Sunday, October 26, 2014
Soul time
Fulham away or a film? Granted, not the sort of choice many of us have to make but when entering the last week of the month and the pay-packet has all but dwindled away a man needs to prioritize his disposable folding in a manner most beneficial to him. And this was no ordinary film.
So I forwent a drinking blitz in Putney and a stroll through the park to Craven Cottage, settling instead for live coverage of the match on 'the home of football', the bloody awful Sky television. A London derby, television cameras, it wasn't as if I was going to miss something magical. My feet were planted firmly on the floor.
Those that did venture west on Friday night were certainly in full voice and enjoyed the evening far more than the 3-0 scoreline would suggest. At home one could here nothing but the Charlton following singing from the first to the last minute, they threw down the gauntlet to the team showing far more soul than the players during the first forty five minutes. Thankfully the team accepted the challenge and were for the second period the more threatening side.
With Igor Vetokele still out we just didn't look like capitalizing on all this pressure, attack after attack just seemed devoid of direction and other than Lawrie Wilson's effort against the post, a rather fragile Fulham defence got away scot free. There were plenty of positives, Karlan Ahearne-Grant came on with a quarter of the match left and attacked, chased, and ran at everything and everyone showing confidence that belittled his seventeen years. Johnnie Jackson, emulating Stuart Balmer with a head bandage, skippered the side from the front and was in the thick of just about everything while Jordan Cousins enjoyed his chance to play a more central role in place of the suspended Buyens.
Another youngster, Morgan Fox, had moments of pure brilliance briefly mixed in with more wayward passes than I witness when watching Combined Counties League football. I'm still undecided which is the more atrocious, the passing, that dreadful orange kit, or having to witness Scott Parker basking in victory.
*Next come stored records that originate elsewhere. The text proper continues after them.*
-- ==== Sys2Proof/Proofs/AimLamps.lean ====
section
/-! The aim lamps and their lit condition under the operations of every owner (R85, R86, R103). -/
namespace Sys2Proof.Machine

/-! ### A lamp and its lit flag -/

/-- Each aim lamp agrees with its own lit flag: lit, its hood opens or is OPEN; not lit, it is dark behind a closing hood. -/
def selfLit (s : State) : Prop := ∀ sd, aimLaw (s.lamps.aims.get sd).lit (s.lamps.aims.get sd)

/-- The invariant of R86 is the laws of each lamp for itself, and a lit flag that follows the lit condition. -/
theorem aimInv_iff (s : State) :
    aimInv s ↔ selfLit s ∧ ∀ sd, (s.lamps.aims.get sd).lit = litCondition s := by
  unfold aimInv
  rw [← litCondition_eq]
  constructor
  · rintro ⟨left, right⟩
    have lit : ∀ sd, (s.lamps.aims.get sd).lit = litCondition s := fun sd => by cases sd; exacts [left.1, right.1]
    exact ⟨fun sd => by rw [lit sd]; cases sd; exacts [left, right], lit⟩
  · rintro ⟨law, lit⟩
    exact ⟨lit .left ▸ law .left, lit .right ▸ law .right⟩

theorem aimInv.selfLit {s : State} (h : aimInv s) : selfLit s := ((aimInv_iff s).mp h).1

theorem selfLit.of_aims {s t : State} (hs : selfLit s) (h : t.lamps.aims = s.lamps.aims) : selfLit t := by
  unfold Machine.selfLit; rw [h]; exact hs

theorem openHood_opens (t : Nat) (h : Hood) : (openHood t h).state = .opening ∨ (openHood t h).state = .opened := by
  cases hs : h.state <;> simp [openHood, hs]

theorem closeHood_closes (t : Nat) (h : Hood) : (closeHood t h).state = .closing ∨ (closeHood t h).state = .closed := by
  cases hs : h.state <;> simp [closeHood, hs]

/-- A lamp judged afresh agrees with the condition that it was judged by (R86). -/
theorem relight_law (t : Nat) (met : Bool) {a : Aim} (h : aimLaw a.lit a) : aimLaw met (relight t met a) := by
  rw [relight_eq]
  split_ifs with same on
  · exact same ▸ h
  · subst on; exact ⟨rfl, fun _ => openHood_opens _ _, nofun⟩
  · obtain rfl : met = false := by simpa using on
    exact ⟨rfl, nofun, fun _ => ⟨rfl, closeHood_closes _ _⟩⟩

/-! ### The lit condition judged afresh -/

theorem judgeLit_aimInv {s : State} (h : selfLit s) : aimInv (judgeLit s) := by
  have condition : litCondition (judgeLit s) = litCondition s := by simp [litCondition, volumeOpened, held]
  unfold aimInv
  rw [← litCondition_eq, condition]
  exact ⟨relight_law _ _ (h .left), relight_law _ _ (h .right)⟩

/-- What the laws of the lamps speak of: the lit condition, the aim lamps, and the firing schedule. -/
def lighting (s : State) : Bool × Pair Aim × Schedule := (litCondition s, s.lamps.aims, scheduleOf s.lamps)

theorem aimInv_of_lit {s t : State} (condition : litCondition t = litCondition s)
    (aims : t.lamps.aims = s.lamps.aims) (hs : aimInv s) : aimInv t := by
  rw [aimInv_iff] at hs ⊢
  exact ⟨hs.1.of_aims aims, by rw [aims, condition]; exact hs.2⟩

theorem aimInv_of_lighting {s t : State} (h : lighting t = lighting s) (hs : aimInv s) : aimInv t := by
  simp only [lighting, Prod.mk.injEq] at h
  obtain ⟨condition, aims, -⟩ := h
  exact aimInv_of_lit condition aims hs

theorem lighting_judgeReady (s : State) : lighting (judgeReady s) = lighting s := by
  simp [lighting, litCondition, volumeOpened, held]

/-- Every event that ends with the lamps judged leaves them as their lit condition has them. -/
theorem judged_aimInv {s : State} (h : selfLit s) : aimInv (judgeReady (judgeLit s)) :=
  aimInv_of_lighting (lighting_judgeReady _) (judgeLit_aimInv h)

theorem wake_aimInv {s : State} (h : selfLit s) (c : WakeCause) : aimInv (wake s c) := by
  unfold wake
  exact judged_aimInv (h.of_aims (by simp))

theorem enterIdle_aimInv {s : State} (h : selfLit s) : aimInv (enterIdle s) := by
  unfold enterIdle
  exact judged_aimInv (h.of_aims (by simp))

theorem wakeIfIdle_selfLit {s : State} (h : selfLit s) (c : WakeCause) : selfLit (wakeIfIdle s c) := by
  rcases wakeIfIdle_cases c s with ⟨-, woken⟩ | ⟨-, active⟩
  · rw [woken]; exact (wake_aimInv h c).selfLit
  · rw [active]; exact h

/-! ### The settling -/

theorem enterArming_aims (s : State) (o : Order) :
    (enterArming s o).lamps.aims = (wakeIfIdle s (.arming o.tag)).lamps.aims := by
  unfold enterArming; dsimp only; split <;> simp

theorem advanceOnce_selfLit {s t : State} (hs : selfLit s) (h : advanceOnce s = some t) : selfLit t := by
  rcases advanceOnce_cases h with ⟨c, -, -, rfl⟩ | ⟨c, -, -, -, -, rfl⟩ | ⟨o, rest, -, -, -, -, rfl⟩ |
    ⟨o, rest, -, -, -, -, rfl⟩
  · exact hs.of_aims (by simp)
  · exact hs.of_aims (by simp)
  · exact hs.of_aims (by simp)
  · exact (wakeIfIdle_selfLit (s := { s with seq.orders := rest }) hs _).of_aims (enterArming_aims _ o)

theorem advance_selfLit (n : Nat) {s : State} (h : selfLit s) : selfLit (advance n s) := by
  induction n generalizing s with
  | zero => exact h
  | succ n ih =>
    unfold advance
    split
    · exact h
    · rename_i step; exact ih (advanceOnce_selfLit h step)

/-- A settled state has its aim lamps as their lit condition has them (R86). -/
theorem settle_aimInv {s : State} (h : selfLit s) : aimInv (settle s) :=
  judged_aimInv ((advance_selfLit (advanceFuel s) h).of_aims (by simp))

/-! ### Edges and lines -/

theorem keyShoot_selfLit {s : State} (h : selfLit s) : selfLit (keyShoot s) := by
  unfold keyShoot
  dsimp only
  split
  · exact h.of_aims (by simp)
  · exact (settle_aimInv (h.of_aims (by simp))).selfLit

theorem keyTurn_selfLit {s : State} (h : selfLit s) (k : Fn) (d : Direction) : selfLit (keyTurn s k d) := by
  unfold keyTurn
  dsimp only
  split
  · exact h.of_aims (by simp)
  · exact (settle_aimInv (h.of_aims (by simp))).selfLit

theorem handEdge_selfLit {s : State} (h : selfLit s) (f : Fn) (t : Nat) : selfLit (handEdge s f t) := by
  unfold handEdge
  split
  case h_7 => split; exacts [h, keyShoot_selfLit h]
  case h_8 => split; exacts [h, keyTurn_selfLit h _ _]
  case h_9 => split; exacts [h, keyTurn_selfLit h _ _]
  all_goals exact h.of_aims (by simp)

theorem handLine_selfLit {s : State} (h : selfLit s) (i : Nat) (a : Bool) (t : Nat) : selfLit (handLine s i a t) := by
  unfold handLine
  split
  · exact h
  · split
    · exact handEdge_selfLit h _ t
    · exact h

theorem acceptEdge_aimInv {s : State} (h : selfLit s) (i : Nat) (high : Bool) (t : Nat) :
    aimInv (acceptEdge s i high t) := by
  unfold acceptEdge
  extract_lets l s1 s2 s3
  have h2 : selfLit s2 := h.of_aims (by unfold s2; split <;> simp [s1])
  have h3 : selfLit s3 := by
    unfold s3; split
    · exact wakeIfIdle_selfLit h2 _
    · exact h2
  exact settle_aimInv ((handLine_selfLit h3 i (activeEdge l high) t).of_aims (by simp))

theorem configureLine_aimInv {s : State} (h : selfLit s) (i : Nat) (c : LineSettings) :
    aimInv (configureLine s i c) := by
  unfold configureLine
  extract_lets l s1 s2 s3 s4 s5
  have h2 : s2.lamps.aims = s.lamps.aims := by unfold s2; split <;> simp [s1]
  have h4 : selfLit s4 := h.of_aims (by unfold s4; split <;> simp [s3, h2])
  have h5 : selfLit s5 := by
    unfold s5
    split
    · exact h4
    · split
      · exact h4
      · exact (acceptEdge_aimInv h4 _ _ _).selfLit
  exact settle_aimInv (h5.of_aims (by simp))

/-! ### The aim tick -/

/-- A lamp that is asked for nothing is left dark by every pass: no constraint blames it, as it gives no light (R105, R107). -/
theorem aimPass_dark {s : State} {pass : State → Pair Nat → Side → Nat} {lamp : Side}
    (dark : ∀ v : Pair Nat, v.get lamp = 0 → pass s v lamp = 0) (x : Pair Nat × Pair (Option Constraint))
    (h : x.1.get lamp = 0) : (aimPass s pass x).1.get lamp = 0 := by
  rw [aimPass_get]
  exact dark _ h

theorem blamed_dark (s : State) {v : Pair Nat} {lamp : Side} (h : v.get lamp = 0) : blamed s v lamp = none := by
  simp [blamed, contributesAny, contributes, aimCredit_dark s h]

theorem chooseLevels_asked (s : State) {v : Pair Nat} {lamp : Side} (h : v.get lamp = 0) :
    (chooseLevels s v).1.get lamp = 0 := by
  have guard : ∀ v : Pair Nat, v.get lamp = 0 → passGuard s v lamp = 0 := fun v hv => by
    simp [passGuard, blamed_dark s hv, hv]
  have own : ∀ v : Pair Nat, v.get lamp = 0 → passOwn s v lamp = 0 := fun v hv => by simp [passOwn, hv]
  have spill : ∀ v : Pair Nat, v.get lamp = 0 → passSpill s v lamp = 0 := fun v hv => by simp [passSpill, hv]
  have guarded := aimPass_dark guard (v, ⟨none, none⟩) h
  have owned := aimPass_dark own _ guarded
  unfold chooseLevels
  dsimp only
  split_ifs
  · exact h
  · exact guarded
  · exact owned
  · exact aimPass_dark spill _ owned

/-- An aim tick applies no level to a lamp that is not lit (R86, R103). -/
theorem tickLevels_dark {s : State} {sd : Side} (h : (s.lamps.aims.get sd).lit = false) : (tickLevels s).get sd = 0 := by
  refine chooseLevels_asked s ?_
  have unlit : evaluated s sd = false := by simp [evaluated, h]
  cases sd <;> simp [Pair.get, unlit]

theorem aims_aimTickStart (s : State) (sd : Side) : (aimTickStart s).lamps.aims.get sd =
    { s.lamps.aims.get sd with applied := (tickLevels s).get sd } := by
  cases sd <;> simp [aimTickStart, tickLevels, Pair.get]

theorem aimTickStart_aimInv {s : State} (h : aimInv s) : aimInv (aimTickStart s) := by
  have known : (aimTickStart s).volume.known = s.volume.known := by
    simp [aimTickStart, creditLeaf]
  have idle : (aimTickStart s).time.idle = s.time.idle := by simp
  rw [aimInv_iff] at h ⊢
  obtain ⟨law, lit⟩ := h
  refine ⟨fun sd => ?_, fun sd => ?_⟩
  · rw [aims_aimTickStart]
    obtain ⟨-, opens, dark⟩ := law sd
    exact ⟨rfl, opens, fun unlit => ⟨tickLevels_dark unlit, (dark unlit).2⟩⟩
  · rw [aims_aimTickStart]
    simpa [litCondition, volumeOpened, held, known] using lit sd

/-! ### The resets -/

theorem resetAim_law (t : Nat) (a : Aim) : aimLaw (resetAim t a).lit (resetAim t a) :=
  ⟨rfl, nofun, fun _ => ⟨rfl, closeHood_closes _ _⟩⟩

theorem softReset_aimInv (s : State) : aimInv (softReset s) := by
  have reset : selfLit { s with lamps := resetLamps (now s) s.lamps } := fun sd => by
    cases sd <;> exact resetAim_law _ _
  have events : ∀ u : State, (resetEvents u).lamps.aims = u.lamps.aims := fun u => by
    unfold resetEvents
    exact foldl_keeps (fun v : State => v.lamps.aims) _ (fun v i => by simp) _ u
  exact judged_aimInv (reset.of_aims (by simp [events, resetBlocks]))

/-- After power-on no volume is OPEN, and the lamps are dark behind CLOSED hoods (R1, R89). -/
theorem powerOn_aimInv (s : State) : aimInv (powerOn s) := by
  have lamps : (powerOn s).lamps.aims = powerOnLamps.aims := by simp [powerOn]; rfl
  have empty : (powerOn s).volume.state = .empty := by simp [powerOn]; rfl
  rw [aimInv_iff]
  refine ⟨fun sd => ?_, fun sd => ?_⟩
  · rw [lamps]; cases sd <;> exact ⟨rfl, nofun, fun _ => ⟨rfl, .inr rfl⟩⟩
  · rw [lamps, litCondition, volumeOpened, empty]
    cases sd <;> rfl

end Sys2Proof.Machine
end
The scoreline wasn't a true representation of the game as a whole but was a true representation of clinical unselfish finishing. Fulham's first touch passing at the start was delightful, in contrast we kept getting bogged down with the ball, and no amount of booing was going to stop Parker running the show and displaying what a wonderful footballer (if not person) we developed.
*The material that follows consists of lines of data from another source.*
-- ==== Sys2Proof/Proofs/LampsJudged.lean ====
section
/-! The aim lamps and the firing schedule under every command, and the step lemmas of R74 and R86. -/
namespace Sys2Proof.Machine

/-- The aim lamps of `t` follow their lit condition where those of `s` do (R86), and its firings keep their spacing where
those of `s` do (R74). -/
structure Judged (s t : State) : Prop where
  follow : aimInv s → aimInv t
  spacing : SpacingOk (scheduleOf s.lamps) → SpacingOk (scheduleOf t.lamps)

namespace Judged
variable {s t u : State}

theorem refl (s : State) : Judged s s := ⟨id, id⟩

theorem trans (h : Judged s t) (g : Judged t u) : Judged s u := ⟨g.follow ∘ h.follow, g.spacing ∘ h.spacing⟩

/-- An event that leaves the lit condition and the lamps, and takes grants out of the schedule at most. -/
theorem of_thinned (condition : litCondition t = litCondition s) (aims : t.lamps.aims = s.lamps.aims)
    (schedule : Thinned (scheduleOf s.lamps) (scheduleOf t.lamps)) : Judged s t :=
  ⟨aimInv_of_lit condition aims, schedule.ok⟩

theorem of_eq (h : lighting t = lighting s) : Judged s t := by
  simp only [lighting, Prod.mk.injEq] at h
  obtain ⟨condition, aims, schedule⟩ := h
  exact .of_thinned condition aims (.of_eq schedule)

theorem then_eq (h : Judged s t) (g : lighting u = lighting t) : Judged s u := h.trans (.of_eq g)

/-- An event that touches no aim lamp, takes grants out of the schedule at most, and settles. -/
theorem thinned (aims : t.lamps.aims = s.lamps.aims) (schedule : Thinned (scheduleOf s.lamps) (scheduleOf t.lamps)) :
    Judged s (settle t) :=
  ⟨fun hs => settle_aimInv (hs.selfLit.of_aims aims), fun hs => by simpa using schedule.ok hs⟩

/-- An event that touches no aim lamp and no firing, and settles. -/
theorem settled (h : t.lamps.aims = s.lamps.aims ∧ scheduleOf t.lamps = scheduleOf s.lamps) : Judged s (settle t) :=
  .thinned h.1 (.of_eq h.2)

/-- An event upon which the platen and the turn go on. -/
theorem moved (h : t.lamps.aims = s.lamps.aims ∧ scheduleOf t.lamps = scheduleOf s.lamps) :
    Judged s (settle (runMotion t)) := .settled (by simp [h])

/-- An event that raises a fault. -/
theorem fault (h : t.lamps.aims = s.lamps.aims ∧ scheduleOf t.lamps = scheduleOf s.lamps) (k : FaultKind)
    (bk : Option Bank) : Judged s (settle (raiseFault t k bk)) := .settled (by simp [h])

theorem woken (s : State) (c : WakeCause) : Judged s (wakeIfIdle s c) := by
  refine ⟨fun hs => ?_, fun hs => by simpa using hs⟩
  rcases wakeIfIdle_cases c s with ⟨-, idle⟩ | ⟨-, active⟩
  · rw [idle]; exact wake_aimInv hs.selfLit c
  · rw [active]; exact hs

/-- A decision refused at a check that fails does nothing; where the check passes, the rest decides. -/
theorem ite {p : Prop} [Decidable p] {x y : Decision} (refused : Judged s x.1) (rest : ¬p → Judged s y.1) :
    Judged s (if p then x else y).1 := by
  split
  · exact refused
  · exact rest ‹_›

/-- What a guarded event does, its guard met or not. -/
theorem guarded {p : Prop} [Decidable p] (h : p → Judged s t) : Judged s (if p then t else s) := by
  split
  · exact h ‹_›
  · exact refl s

/-- The same operation on every bank. -/
theorem forBanks {f : State → Bank → State} (h : ∀ u bk, Judged u (f u bk)) (s : State) :
    Judged s (Machine.forBanks f s) := (h s .a).trans ((h _ .b).trans ((h _ .c).trans (h _ .d)))

/-- The event of a running turn whose timer has expired. -/
theorem expired {f : Turn → State} (h : ∀ t, Judged s (f t)) :
    Judged s (match expiredTurn s with
      | none => s
      | some t => f t) := by
  split
  · exact refl s
  · exact h _

end Judged

/-! ### What leaves the lit condition and the lamps as they were -/

theorem lighting_restartIdle (s : State) : lighting (restartIdle s) = lighting s := by
  simp [lighting, litCondition, volumeOpened, held]

theorem lighting_driveFn (s : State) (f : Fn) (v : Bool) : lighting (driveFn s f v) = lighting s := by
  simp [lighting, litCondition, volumeOpened, held]

theorem lighting_clearLine (s : State) (i : Nat) : lighting (clearLine s i) = lighting s := by
  simp [lighting, litCondition, volumeOpened, held]

/-! ### The requests -/

theorem serve_judged {owner : State → Decision} (h : ∀ u, Judged u (owner u).1) (kind tag : Byte) (s : State) :
    Judged s (serve kind tag owner s) :=
  (((Judged.woken s (.request kind)).then_eq (lighting_restartIdle _)).trans (h _)).then_eq rfl

/-- A request that touches neither the lit condition nor an aim lamp nor a firing. -/
theorem serve_judged_of_eq {owner : State → Decision} (h : ∀ u, lighting (owner u).1 = lighting u) (kind tag : Byte)
    (s : State) : Judged s (serve kind tag owner s) := serve_judged (fun u => .of_eq (h u)) kind tag s

theorem observe_judged {owner : State → Decision} (h : ∀ u, lighting (owner u).1 = lighting u) (kind tag : Byte)
    (s : State) : Judged s (observe kind tag owner s) := .of_eq (h s)

theorem lighting_decideFetch (s : State) : lighting (decideFetch s).1 = lighting s := by
  have offered : ∀ u, lighting (reofferFirst u) = lighting u := fun u => by
    unfold reofferFirst
    split
    · rfl
    · split <;> simp [lighting, litCondition, volumeOpened, held]
  exact (offered _).trans ((lighting_driveFn _ _ _).trans rfl)

theorem lighting_decideLinkSet (e t c : Nat) (s : State) : lighting (decideLinkSet e t c s).1 = lighting s := by
  unfold decideLinkSet
  dsimp only
  split_ifs
  · rfl
  · rfl
  · rfl
  all_goals simp [accept, lighting, litCondition, volumeOpened, held]

theorem lighting_decideIdleSet (n : Nat) (s : State) : lighting (decideIdleSet n s).1 = lighting s :=
  lighting_restartIdle { s with time.idleSetting := idleValue n }

theorem decideSafe_judged (s : State) : Judged s (decideSafe s).1 :=
  .fault (by simp) .operator none

theorem decideClearSafe_judged (s : State) : Judged s (decideClearSafe s).1 := by
  unfold decideClearSafe
  exact .ite (.refl s) fun _ => .ite (.refl s) fun _ => .ite (.refl s) fun _ => .settled (by split <;> simp)

/-- A volume loaded is not OPEN, as none was that its load replaces (R2). -/
theorem lighting_decideVolumeLoad (mark : Text) (part leaves thickness leafCeiling volumeCeiling limit reserve : Nat)
    (s : State) :
    lighting (decideVolumeLoad mark part leaves thickness leafCeiling volumeCeiling limit reserve s).1 = lighting s := by
  unfold decideVolumeLoad
  split_ifs with opened
  case neg => simp [accept, lighting, litCondition, opened]; simp [volumeOpened, loadedVolume]
  all_goals rfl

theorem decideVolumeOpen_judged (k : Nat) (s : State) : Judged s (decideVolumeOpen k s).1 := by
  unfold decideVolumeOpen
  refine .ite (.refl s) fun _ => .ite (.refl s) fun _ => .ite (.refl s) fun _ => .ite (.refl s) fun _ => ?_
  split
  · exact .refl s
  · exact .settled (by simp)

theorem lighting_decideVolumeSet (lc vc limit reserve thickness : Option Nat) (s : State) :
    lighting (decideVolumeSet lc vc limit reserve thickness s).1 = lighting s := by
  unfold decideVolumeSet
  split
  · rfl
  · split
    · rfl
    · split <;> rfl

theorem decideVolumeClose_judged (force : Bool) (s : State) : Judged s (decideVolumeClose force s).1 := by
  unfold decideVolumeClose
  exact .ite (.refl s) fun _ => .ite (.refl s) fun _ => .ite (.refl s) fun _ => .ite (.refl s) fun _ =>
    .ite (.refl s) fun _ => .settled (by simp)

/-- A volume discarded was not OPEN (R17). -/
theorem lighting_decideVolumeDiscard (s : State) : lighting (decideVolumeDiscard s).1 = lighting s := by
  unfold decideVolumeDiscard
  split
  · rfl
  · rfl
  · rename_i opened _
    have closed : decide (s.volume.state = .opened) = false := decide_eq_false opened
    simp [accept, lighting, litCondition, volumeOpened, emptyVolume, closed]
That was Friday, Saturday night I still had my weekend spending money in my pocket and was going to, to.......the pictures? But this, again I say it, was no ordinary film. This was Northern Soul and I'd been waiting a long time to watch it.
A small British independent film, the release had been delayed for months before finally hitting the big screen a week ago, yet major cinema corporations had turned their noses up at it even if Steve Coogan and Ricky Tomlinson had both been recruited for small cameo parts in an effort to raise it's prominence.
Had I wanted to watch it during it's first week I'd have had to travel to Victoria, by waiting it came to Horsham, still the only place between London and Brighton showing it and even this was in a small cinema screen on the side of the theatre.
The time had come though, I had arranged a pre-film pint with a Crystal Palace supporting fellow scooter rider that I knew through work, Northern Soul doing again what it had done the first time around - breaking down barriers!
I'm no film critic, believe me I just manage to survive muddling through writing about football, but this was all it promised and more. Set obviously in a northern town during the early seventies at a time of general gloom, it dealt with issues such as bullying, racism and general hatred and distrust of the system by bonding the young people of this and surrounding towns with unknown soul music from across the Atlantic.
The film was a very close representation of the time, the clothes, the school, the attitude, the murkiness, but also surprised me with one or two things I wasn't aware of. I knew about the amphetamines (how else could you dance all night long?) but wasn't aware of the needle epidemic being around then, I always presumed that came later.
The storyline mirrored the gloominess of the surroundings with a darker undercurrent and moments of true sadness, yet at the heart of it all was some great dancing and even better soul music (about forty different tunes). I may have been shocked when it opened up to the hippie sounds of Melanie singing but that was soon blown away when the first soul record was spun in the local youth club.
It's already available to buy on DVD, ask for a copy for Christmas if you can wait that long, it was well worth missing a football match for. Northern Soul wasn't just breaking down the walls of heartache, it was breaking down the walls of bigotry, fascism, boredom and depression. Quite monumental when you think about it.
All quite fitting really when you realise that Fulham used their fixture against us on Friday night as their 'Season of Action' game to promote Kick it Out, an organization combating racism and discrimination in football. I shouldn't think playing Northern Soul would be a good idea at the Cottage though, I can't imagine that stand at the Putney end is strong enough survive the dancing!